In the entries below, find each line with the string "stateNumber" and copy it.

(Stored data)

/---

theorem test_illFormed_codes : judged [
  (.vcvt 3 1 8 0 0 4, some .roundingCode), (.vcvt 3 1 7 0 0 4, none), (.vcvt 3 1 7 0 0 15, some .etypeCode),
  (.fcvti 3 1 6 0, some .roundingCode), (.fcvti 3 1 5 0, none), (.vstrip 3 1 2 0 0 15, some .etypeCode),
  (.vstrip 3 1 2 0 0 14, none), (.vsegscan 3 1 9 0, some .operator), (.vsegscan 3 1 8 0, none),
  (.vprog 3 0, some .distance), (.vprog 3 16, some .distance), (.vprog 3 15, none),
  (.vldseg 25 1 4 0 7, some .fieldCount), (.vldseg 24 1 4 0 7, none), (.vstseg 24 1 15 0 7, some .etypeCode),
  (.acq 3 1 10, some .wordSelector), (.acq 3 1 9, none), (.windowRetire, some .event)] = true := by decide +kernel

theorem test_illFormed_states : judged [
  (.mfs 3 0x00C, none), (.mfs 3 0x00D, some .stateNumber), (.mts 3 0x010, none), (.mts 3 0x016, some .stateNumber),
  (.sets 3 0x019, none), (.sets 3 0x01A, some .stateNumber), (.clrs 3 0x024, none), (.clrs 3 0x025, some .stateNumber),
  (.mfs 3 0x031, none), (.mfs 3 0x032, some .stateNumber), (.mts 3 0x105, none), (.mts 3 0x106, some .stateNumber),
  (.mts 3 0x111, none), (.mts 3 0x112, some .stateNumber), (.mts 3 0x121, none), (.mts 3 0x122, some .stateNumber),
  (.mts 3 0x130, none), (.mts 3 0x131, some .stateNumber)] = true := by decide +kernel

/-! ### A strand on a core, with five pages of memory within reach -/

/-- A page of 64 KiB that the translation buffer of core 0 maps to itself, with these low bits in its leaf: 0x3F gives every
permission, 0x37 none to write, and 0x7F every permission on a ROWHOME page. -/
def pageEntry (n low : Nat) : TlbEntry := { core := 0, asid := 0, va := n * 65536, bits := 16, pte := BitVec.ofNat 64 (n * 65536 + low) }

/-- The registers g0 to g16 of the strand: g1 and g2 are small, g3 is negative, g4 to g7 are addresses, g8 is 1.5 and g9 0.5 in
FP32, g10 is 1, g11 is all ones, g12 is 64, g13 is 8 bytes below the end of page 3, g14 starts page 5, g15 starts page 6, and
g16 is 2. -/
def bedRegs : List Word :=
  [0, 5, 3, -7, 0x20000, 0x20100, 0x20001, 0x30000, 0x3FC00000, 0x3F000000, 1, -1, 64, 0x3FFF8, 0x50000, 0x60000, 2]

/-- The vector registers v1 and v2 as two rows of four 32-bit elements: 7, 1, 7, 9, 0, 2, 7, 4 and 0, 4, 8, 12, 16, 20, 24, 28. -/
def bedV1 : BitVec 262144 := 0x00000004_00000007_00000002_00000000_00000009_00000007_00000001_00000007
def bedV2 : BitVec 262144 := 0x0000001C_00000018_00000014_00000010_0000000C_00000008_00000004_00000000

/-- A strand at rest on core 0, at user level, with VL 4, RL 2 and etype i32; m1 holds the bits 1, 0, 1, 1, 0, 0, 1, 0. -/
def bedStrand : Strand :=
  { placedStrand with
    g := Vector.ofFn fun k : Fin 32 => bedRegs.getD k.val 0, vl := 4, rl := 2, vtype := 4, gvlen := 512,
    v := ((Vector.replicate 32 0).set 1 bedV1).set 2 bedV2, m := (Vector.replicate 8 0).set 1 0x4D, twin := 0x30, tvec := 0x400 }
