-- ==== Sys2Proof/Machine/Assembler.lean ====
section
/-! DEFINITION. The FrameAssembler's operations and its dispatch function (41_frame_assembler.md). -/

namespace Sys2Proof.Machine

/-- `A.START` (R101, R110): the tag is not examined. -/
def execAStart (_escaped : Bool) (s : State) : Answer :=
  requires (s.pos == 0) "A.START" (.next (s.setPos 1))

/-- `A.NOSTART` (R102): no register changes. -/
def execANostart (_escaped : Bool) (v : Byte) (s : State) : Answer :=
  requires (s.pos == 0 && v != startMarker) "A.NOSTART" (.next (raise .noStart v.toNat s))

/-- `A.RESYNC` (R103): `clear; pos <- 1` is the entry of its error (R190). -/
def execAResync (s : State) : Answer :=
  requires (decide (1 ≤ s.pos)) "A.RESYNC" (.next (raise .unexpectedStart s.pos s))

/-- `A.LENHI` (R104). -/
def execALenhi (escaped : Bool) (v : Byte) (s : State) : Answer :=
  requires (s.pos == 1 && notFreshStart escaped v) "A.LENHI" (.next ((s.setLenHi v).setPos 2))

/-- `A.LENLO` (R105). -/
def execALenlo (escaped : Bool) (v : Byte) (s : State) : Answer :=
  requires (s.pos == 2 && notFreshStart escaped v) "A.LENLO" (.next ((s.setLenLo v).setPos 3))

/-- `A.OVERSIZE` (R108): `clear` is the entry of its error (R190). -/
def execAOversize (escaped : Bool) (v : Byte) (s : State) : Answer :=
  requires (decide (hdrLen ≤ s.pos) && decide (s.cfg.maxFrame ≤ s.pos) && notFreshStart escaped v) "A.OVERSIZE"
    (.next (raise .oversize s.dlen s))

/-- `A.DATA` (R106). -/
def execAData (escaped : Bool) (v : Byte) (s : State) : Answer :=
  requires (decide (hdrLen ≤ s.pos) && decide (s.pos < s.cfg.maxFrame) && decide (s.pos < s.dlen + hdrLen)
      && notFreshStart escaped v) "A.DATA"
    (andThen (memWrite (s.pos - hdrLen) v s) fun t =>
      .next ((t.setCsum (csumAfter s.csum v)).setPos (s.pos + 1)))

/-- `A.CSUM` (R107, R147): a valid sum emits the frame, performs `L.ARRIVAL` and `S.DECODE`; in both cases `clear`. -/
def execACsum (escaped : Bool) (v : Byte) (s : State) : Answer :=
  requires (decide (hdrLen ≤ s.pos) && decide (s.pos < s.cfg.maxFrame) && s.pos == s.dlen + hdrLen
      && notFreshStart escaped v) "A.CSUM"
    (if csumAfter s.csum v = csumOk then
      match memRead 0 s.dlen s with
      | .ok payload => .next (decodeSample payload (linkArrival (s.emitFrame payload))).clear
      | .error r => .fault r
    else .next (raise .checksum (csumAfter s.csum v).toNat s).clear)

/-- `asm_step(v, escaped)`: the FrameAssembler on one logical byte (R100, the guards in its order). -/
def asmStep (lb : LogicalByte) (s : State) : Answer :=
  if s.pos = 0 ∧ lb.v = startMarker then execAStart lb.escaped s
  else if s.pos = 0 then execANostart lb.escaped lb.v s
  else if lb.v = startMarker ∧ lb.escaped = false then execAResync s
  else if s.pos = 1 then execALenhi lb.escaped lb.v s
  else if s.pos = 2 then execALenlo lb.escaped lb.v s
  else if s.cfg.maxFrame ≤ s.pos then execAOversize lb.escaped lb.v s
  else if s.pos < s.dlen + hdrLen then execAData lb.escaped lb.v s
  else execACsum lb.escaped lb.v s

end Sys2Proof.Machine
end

\---

Written solution:
  (.mfs 3 0x00C, none), (.mfs 3 0x00D, some .stateNumber), (.mts 3 0x010, none), (.mts 3 0x016, some .stateNumber),
  (.sets 3 0x019, none), (.sets 3 0x01A, some .stateNumber), (.clrs 3 0x024, none), (.clrs 3 0x025, some .stateNumber),
  (.mfs 3 0x031, none), (.mfs 3 0x032, some .stateNumber), (.mts 3 0x105, none), (.mts 3 0x106, some .stateNumber),
  (.mts 3 0x111, none), (.mts 3 0x112, some .stateNumber), (.mts 3 0x121, none), (.mts 3 0x122, some .stateNumber),
  (.mts 3 0x130, none), (.mts 3 0x131, some .stateNumber)] = true := by decide +kernel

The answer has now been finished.